-- ==== Sys2Proof/Tests/Slice0.lean ====
section
/-! SUPPORT. Own tests. Expected values come from spec/95_test_vectors.md (the vector's name stands at each test) or
from the encoding rows of spec/30_encoding.md; then, for every statement with hypotheses, a state and operands that
meet them. -/

namespace Sys2Proof.Tests

open Sys2Proof.Machine

/-! ## Fixtures (95_test_vectors.md section 0) -/

/-- A frame from its bytes. -/
def frame (l : List Nat) : List Byte := l.map (BitVec.ofNat 8)

/-- S0 with two ports and the reference target T0 at 0x40, all its registers 0x00. -/
def start : State :=
  { State.reset with
    params := { Config.params with busCount := 2 }
    env := { opens := [], replies := [], drawn := 0, target := .reference 0x40#7 0x00#8 [] } }

/-- The state after vector P1, its trace forgotten. -/
def controller : State :=
  { start with
    block := { Block.reset with
      busOwner := .pwc
      busIndex := 1#8
      ctlState := .awake
      devAddr := 0x40#7
      freq := 60
      prescale := 101#8 } }

/-- The state after vector M1, its trace forgotten. -/
def mapper : State :=
  { controller with
    block := { controller.block with
      mapState := .active
      calSteering := { channel := 0#8, center := 9 / 5, half := 1 / 2 }
      calThrottle := { channel := 1#8, center := 3 / 2, half := 2 / 5 } } }

/-- The host holds the handle of port 0 (after BUS_OPEN 0). -/
def hosted : State := { start with block := { Block.reset with busOwner := .host } }

/-- After PWM_CLOSE behind the Mapper (vector M11). -/
def closed : State := { mapper with block := { mapper.block with busOwner := .none, ctlState := .closed } }

/-- After PWM_CLOSE and BUS_OPEN behind the Mapper. -/
def reopened : State := { closed with block := { closed.block with busOwner := .host } }

/-- The next transactions are answered as listed: acknowledged or not. -/
def drawing (s : State) (acks : List Bool) : State :=
  { s with
    env := { s.env with
      replies := acks.map fun a => { first := if a then .ack else .nack, second := .ack, third := .ack, data := 0#8 } } }

/-- The block's record and the trace after one step that runs the frame. -/
def after (s : State) (l : List Nat) : Option (Block × List Event) :=
  match step (offerFrame s (frame l)) with
  | .next t => some (t.block, t.trace)
  | .fault _ => none
  | .refused _ => none

/-- The trace of one step that runs the frame. -/
def events (s : State) (l : List Nat) : Option (List Event) := (after s l).map Prod.snd

/-- An acknowledged write to T0. -/
def wr (reg v : Nat) : Event := .wr 0x40#7 (BitVec.ofNat 8 reg) (BitVec.ofNat 8 v) .ack

/-- Z64 of 95_test_vectors.md. -/
def z64 : List Event := (List.range 64).map fun k => wr (6 + k) 0

/-! ## WellFormed: an ill-formed command for each check (R92) -/

theorem test_illFormed_address_bit7 : ¬ (Instr.busWrite 0x80#8 0x00#8 0x00#8).WellFormed ∧
    ¬ (Instr.busRead 0xC0#8 0x00#8).WellFormed ∧ ¬ (Instr.pwmConstruct 0#8 0x80#8 0#32).WellFormed := by decide

theorem test_illFormed_tick_bits : ¬ (Instr.pwmSetTicks 0#8 0x1000#16 0#16).WellFormed ∧
    ¬ (Instr.pwmSetTicks 0#8 0#16 0x8000#16).WellFormed := by decide

theorem test_illFormed_axis : ¬ (Instr.mapRecalCenter 2#8 0#32).WellFormed := by decide

/-! ## Decoding: every command's frame written out (vector E1) -/

theorem test_decode_busOpen : decode (frame [0x01, 0x00]) = .ok (.busOpen 0#8) := by decide
theorem test_decode_busWrite : decode (frame [0x02, 0x40, 0xFE, 0x65]) = .ok (.busWrite 0x40#8 0xFE#8 0x65#8) := by
  decide
theorem test_decode_busRead : decode (frame [0x03, 0x40, 0x00]) = .ok (.busRead 0x40#8 0x00#8) := by decide
theorem test_decode_busClose : decode (frame [0x04]) = .ok .busClose := by decide
theorem test_decode_pwmConstruct : decode (frame [0x10, 0x01, 0x40, 0x03, 0x93, 0x87, 0x00]) =
    .ok (.pwmConstruct 1#8 0x40#8 60000000#32) := by decide
theorem test_decode_pwmSetTicks : decode (frame [0x11, 0x0F, 0x00, 0x00, 0x0F, 0xFF]) =
    .ok (.pwmSetTicks 15#8 0#16 4095#16) := by decide
theorem test_decode_pwmSetPulse : decode (frame [0x12, 0x00, 0x00, 0x16, 0xE3, 0x60]) =
    .ok (.pwmSetPulse 0#8 1500000#32) := by decide
theorem test_decode_pwmStopAll : decode (frame [0x13]) = .ok .pwmStopAll := by decide
theorem test_decode_pwmClose : decode (frame [0x14]) = .ok .pwmClose := by decide
theorem test_decode_mapConstruct :
    decode (frame [0x20, 0x00, 0x00, 0x1B, 0x77, 0x40, 0x00, 0x07, 0xA1, 0x20, 0x01, 0x00, 0x16, 0xE3, 0x60,
      0x00, 0x06, 0x1A, 0x80]) =
    .ok (.mapConstruct 0#8 1800000#32 500000#32 1#8 1500000#32 400000#32) := by decide
theorem test_decode_mapSetSteering : decode (frame [0x21, 0xFF, 0xF0, 0xBD, 0xC0]) =
    .ok (.mapSetSteering (BitVec.ofInt 32 (-1000000))) := by decide
theorem test_decode_mapSetThrottle : decode (frame [0x22, 0x00, 0x07, 0xA1, 0x20]) =
    .ok (.mapSetThrottle 500000#32) := by decide
theorem test_decode_mapRecalCenter : decode (frame [0x23, 0x00, 0x00, 0x1C, 0xFD, 0xE0]) =
    .ok (.mapRecalCenter 0#8 1900000#32) := by decide
theorem test_decode_mapStop : decode (frame [0x24]) = .ok .mapStop := by decide
theorem test_decode_mapShutdown : decode (frame [0x25]) = .ok .mapShutdown := by decide

/-- Vector E2. -/
theorem test_decode_illegal :
    ([[], [0x00], [0x05], [0x0F], [0x15], [0x1F], [0x26], [0xFF], [0x01], [0x01, 0x00, 0x00], [0x13, 0x00],
      [0x24, 0x00], [0x21, 0x00, 0x00, 0x00], [0x10, 0x00, 0x40, 0x03, 0x93, 0x87], [0x02, 0x80, 0x00, 0x00],
      [0x03, 0xC0, 0x00], [0x10, 0x00, 0x80, 0x03, 0x93, 0x87, 0x00], [0x11, 0x00, 0x10, 0x00, 0x00, 0x00],
      [0x11, 0x00, 0x00, 0x00, 0x10, 0x00], [0x23, 0x02, 0x00, 0x16, 0xE3, 0x60]].all fun l =>
        match decode (frame l) with
        | .ok _ => false
        | .error _ => true) = true := by decide

/-- The table's numbering: the match values of rows BUS_OPEN, PWM_SET_TICKS and MAP_SHUTDOWN (R93), and operands. -/
theorem test_decodeTableWord : decodeTableWord 16 0x0100 = some (.busOpen 0#8) ∧
    decodeTableWord 48 0x110F00000FFF = some (.pwmSetTicks 15#8 0#16 4095#16) ∧
    decodeTableWord 8 0x25 = some .mapShutdown ∧ decodeTableWord 48 0x110010000000 = none := by decide

/-- R101, R102: the short form of PWM_CONSTRUCT means address 0x40; a seventh digit after the point is refused. -/
theorem test_assemble : assemble "PWM_CONSTRUCT" [.num 1, .num 60] = some (.pwmConstruct 1#8 0x40#8 60000000#32) ∧
    assemble "MAP_RECAL_CENTER" [.throttle, .num (8 / 5)] = some (.mapRecalCenter 1#8 1600000#32) ∧
    assemble "MAP_SET_STEERING" [.num (1 / 10000000)] = none := by decide +kernel

/-! ## One step on a small state -/

/-- E3: decode, then the state test, then the operand tests. -/
theorem test_order_of_tests : events start [0x11, 0x00, 0x10, 0x00, 0x00, 0x00] =
      some [.resp (.error .illegalCommand) none] ∧
    events start [0x12, 0x10, 0x00, 0x16, 0xE3, 0x60] = some [.resp (.error .invalidState) none] := by decide +kernel

/-- B1 line 1. -/
theorem test_busOpen : after start [0x01, 0x00] =
    some ({ Block.reset with busOwner := .host }, [.opened 0#8, .resp .ok none]) := by decide +kernel
/-- B2: port 2 of 2. -/
theorem test_busOpen_absent : events start [0x01, 0x02] =
    some [.openFail 2#8, .resp (.error .busUnavailable) none] := by decide +kernel
/-- B3. -/
theorem test_busWrite : events hosted [0x02, 0x40, 0xFE, 0x65] = some [wr 0xFE 0x65, .resp .ok none] := by
  decide +kernel
/-- B3: no device at 0x41. -/
theorem test_busWrite_nack : events hosted [0x02, 0x41, 0x00, 0x00] =
    some [.wr 0x41#7 0#8 0#8 .nack, .resp (.error .transferError) none] := by decide +kernel
/-- B3. -/
theorem test_busRead : events { hosted with env := { hosted.env with target := .reference 0x40#7 0x65#8 [] } }
    [0x03, 0x40, 0xFE] = some [.rd 0x40#7 0xFE#8 (some 0x65#8), .resp .ok (some 0x65#8)] := by decide +kernel
/-- B3. -/
theorem test_busRead_nack : events hosted [0x03, 0x41, 0x00] =
    some [.rd 0x41#7 0#8 none, .resp (.error .transferError) none] := by decide +kernel
/-- B4, B1 line 10. -/
theorem test_busClose : events hosted [0x04] = some [.closed, .resp .ok none] ∧
    events controller [0x04] = some [.resp (.error .invalidState) none] := by decide +kernel

/-- P1. -/
theorem test_pwmConstruct : after start [0x10, 0x01, 0x40, 0x03, 0x93, 0x87, 0x00] = some (controller.block,
    [.opened 1#8, wr 0x00 0x00, .rd 0x40#7 0x00#8 (some 0x00#8), wr 0x00 0x10, wr 0xFE 0x65, wr 0x00 0x00,
     .delay .settleWake, wr 0x00 0x80, .resp .ok none]) := by decide +kernel
/-- P4, at 1743.861608 Hz. -/
theorem test_pwmConstruct_config : events start [0x10, 0x00, 0x40, 0x67, 0xF1, 0x37, 0x68] =
    some (.opened 0#8 :: z64 ++ [.closed, .resp (.error .configError) none]) := by decide +kernel
/-- P6, k = 4. -/
theorem test_pwmConstruct_nack : after (drawing start [true, true, true, false])
      [0x10, 0x00, 0x40, 0x03, 0x93, 0x87, 0x00] = some
    ({ Block.reset with
        ctlState := .closed
        devAddr := 0x40#7
        freq := 60
        prescale := 101#8
        lastStatus := .error .transferError },
     [.opened 0#8, wr 0x00 0x00, .rd 0x40#7 0x00#8 (some 0x00#8), wr 0x00 0x10, .wr 0x40#7 0xFE#8 0x65#8 .nack]
      ++ z64 ++ [.closed, .resp (.error .transferError) none]) := by decide +kernel
/-- P8. -/
theorem test_pwmSetTicks : events controller [0x11, 0x03, 0x01, 0x00, 0x00, 0xFF] =
    some [wr 0x12 0x00, wr 0x13 0x01, wr 0x14 0xFF, wr 0x15 0x00, .resp .ok none] := by decide +kernel
/-- P8. -/
theorem test_pwmSetTicks_channel : events controller [0x11, 0x10, 0x00, 0x00, 0x00, 0x00] =
    some [.resp (.error .invalidChannel) none] := by decide +kernel
/-- P9. -/
theorem test_pwmSetPulse : events controller [0x12, 0x01, 0x00, 0x19, 0xF0, 0xA0] =
    some [wr 0x0A 0x00, wr 0x0B 0x00, wr 0x0C 0xA2, wr 0x0D 0x01, .resp .ok none] := by decide +kernel
/-- P9: the most negative D6 value gives the ticks of 0.5 ms. -/
theorem test_pwmSetPulse_clamped : events controller [0x12, 0x00, 0x80, 0x00, 0x00, 0x00] =
    some [wr 0x06 0x00, wr 0x07 0x00, wr 0x08 0x7B, wr 0x09 0x00, .resp .ok none] := by decide +kernel
/-- P11. -/
theorem test_pwmStopAll : events controller [0x13] = some (z64 ++ [.resp .ok none]) := by decide +kernel
/-- P12. -/
theorem test_pwmClose : after controller [0x14] = some ({ controller.block with
    busOwner := .none, ctlState := .closed }, [.closed, .resp .ok none]) := by decide +kernel

/-- M1. -/
theorem test_mapConstruct : after controller [0x20, 0x00, 0x00, 0x1B, 0x77, 0x40, 0x00, 0x07, 0xA1, 0x20, 0x01,
    0x00, 0x16, 0xE3, 0x60, 0x00, 0x06, 0x1A, 0x80] = some (mapper.block,
    [wr 0x06 0x00, wr 0x07 0x00, wr 0x08 0xBA, wr 0x09 0x01, wr 0x0A 0x00, wr 0x0B 0x00, wr 0x0C 0x71, wr 0x0D 0x01,
     .resp .ok none]) := by decide +kernel
/-- M10: the sixth write is not acknowledged. -/
theorem test_mapConstruct_nack : events (drawing controller [true, true, true, true, true, false])
    [0x20, 0x00, 0x00, 0x1B, 0x77, 0x40, 0x00, 0x07, 0xA1, 0x20, 0x01, 0x00, 0x16, 0xE3, 0x60, 0x00, 0x06, 0x1A,
     0x80] = some ([wr 0x06 0x00, wr 0x07 0x00, wr 0x08 0xBA, wr 0x09 0x01, wr 0x0A 0x00,
      .wr 0x40#7 0x0B#8 0x00#8 .nack] ++ z64 ++ [.closed, .resp (.error .transferError) none]) := by decide +kernel
/-- X6. -/
theorem test_mapSetSteering : events mapper [0x21, 0xFF, 0xF0, 0xBD, 0xC0] =
    some [wr 0x06 0x00, wr 0x07 0x00, wr 0x08 0x3F, wr 0x09 0x01, .resp .ok none] := by decide +kernel
/-- M5. -/
theorem test_mapSetSteering_nack : events (drawing mapper [true, false]) [0x21, 0x00, 0x0F, 0x42, 0x40] =
    some [wr 0x06 0x00, .wr 0x40#7 0x07#8 0x00#8 .nack, .resp (.error .transferError) none] := by decide +kernel
/-- M4. -/
theorem test_mapSetThrottle : events mapper [0x22, 0xFF, 0xFC, 0x2F, 0x70] =
    some [wr 0x0A 0x00, wr 0x0B 0x00, wr 0x0C 0x58, wr 0x0D 0x01, .resp .ok none] := by decide +kernel
/-- M6, M11: accepted at 0.9 (0.9 - 0.4 = 0.5) even behind a closed controller. -/
theorem test_mapRecalCenter : after closed [0x23, 0x01, 0x00, 0x0D, 0xBB, 0xA0] = some ({ closed.block with
    calThrottle := { channel := 1#8, center := 9 / 10, half := 2 / 5 } }, [.resp .ok none]) := by decide +kernel
/-- M6: refused at 0.899999; R200: accepted also while the host holds a handle. -/
theorem test_mapRecalCenter_tests : after mapper [0x23, 0x01, 0x00, 0x0D, 0xBB, 0x9F] = some ({ mapper.block with
      lastStatus := .error .outOfRangeCalibration }, [.resp (.error .outOfRangeCalibration) none]) ∧
    after reopened [0x23, 0x01, 0x00, 0x0D, 0xBB, 0xA0] = some ({ reopened.block with
      calThrottle := { channel := 1#8, center := 9 / 10, half := 2 / 5 } }, [.resp .ok none]) := by decide +kernel
/-- M7, X4: throttle first. -/
theorem test_mapStop : events mapper [0x24] =
    some [wr 0x0A 0x00, wr 0x0B 0x00, wr 0x0C 0x71, wr 0x0D 0x01, wr 0x06 0x00, wr 0x07 0x00, wr 0x08 0xBA,
      wr 0x09 0x01, .resp .ok none] := by decide +kernel
/-- M8. -/
theorem test_mapShutdown : after mapper [0x25] = some ({ mapper.block with
      busOwner := .none, ctlState := .closed, mapState := .shutDown },
    [wr 0x0A 0x00, wr 0x0B 0x00, wr 0x0C 0x71, wr 0x0D 0x01, wr 0x06 0x00, wr 0x07 0x00, wr 0x08 0xBA, wr 0x09 0x01,
     .delay .settleNeutral] ++ z64 ++ [.closed, .resp .ok none]) := by decide +kernel
/-- M9 (a), the first three draws. -/
theorem test_mapShutdown_nack : events (drawing mapper [true, true, false, false]) [0x25] =
    some ([wr 0x0A 0x00, wr 0x0B 0x00, .wr 0x40#7 0x0C#8 0x71#8 .nack, .wr 0x40#7 0x06#8 0x00#8 .nack]
      ++ z64.drop 1 ++ [.closed, .resp (.error .transferError) none]) := by decide +kernel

• [ASSIGNMENT]:
Find the line with "after one step that runs the frame. -/" in the entries above. Retype it and each line after it, exactly, through the line with "theorem test_illFormed_tick_bits : ¬", and stop there.

• [TASK OUTPUT]:
/-- The block's record and the trace after one step that runs the frame. -/
def after (s : State) (l : List Nat) : Option (Block × List Event) :=
  match step (offerFrame s (frame l)) with
  | .next t => some (t.block, t.trace)
  | .fault _ => none
  | .refused _ => none

/-- The trace of one step that runs the frame. -/
def events (s : State) (l : List Nat) : Option (List Event) := (after s l).map Prod.snd

/-- An acknowledged write to T0. -/
def wr (reg v : Nat) : Event := .wr 0x40#7 (BitVec.ofNat 8 reg) (BitVec.ofNat 8 v) .ack

/-- Z64 of 95_test_vectors.md. -/
def z64 : List Event := (List.range 64).map fun k => wr (6 + k) 0

/-! ## WellFormed: an ill-formed command for each check (R92) -/

theorem test_illFormed_address_bit7 : ¬ (Instr.busWrite 0x80#8 0x00#8 0x00#8).WellFormed ∧
    ¬ (Instr.busRead 0xC0#8 0x00#8).WellFormed ∧ ¬ (Instr.pwmConstruct 0#8 0x80#8 0#32).WellFormed := by decide

theorem test_illFormed_tick_bits : ¬ (Instr.pwmSetTicks 0#8 0x1000#16 0#16).WellFormed ∧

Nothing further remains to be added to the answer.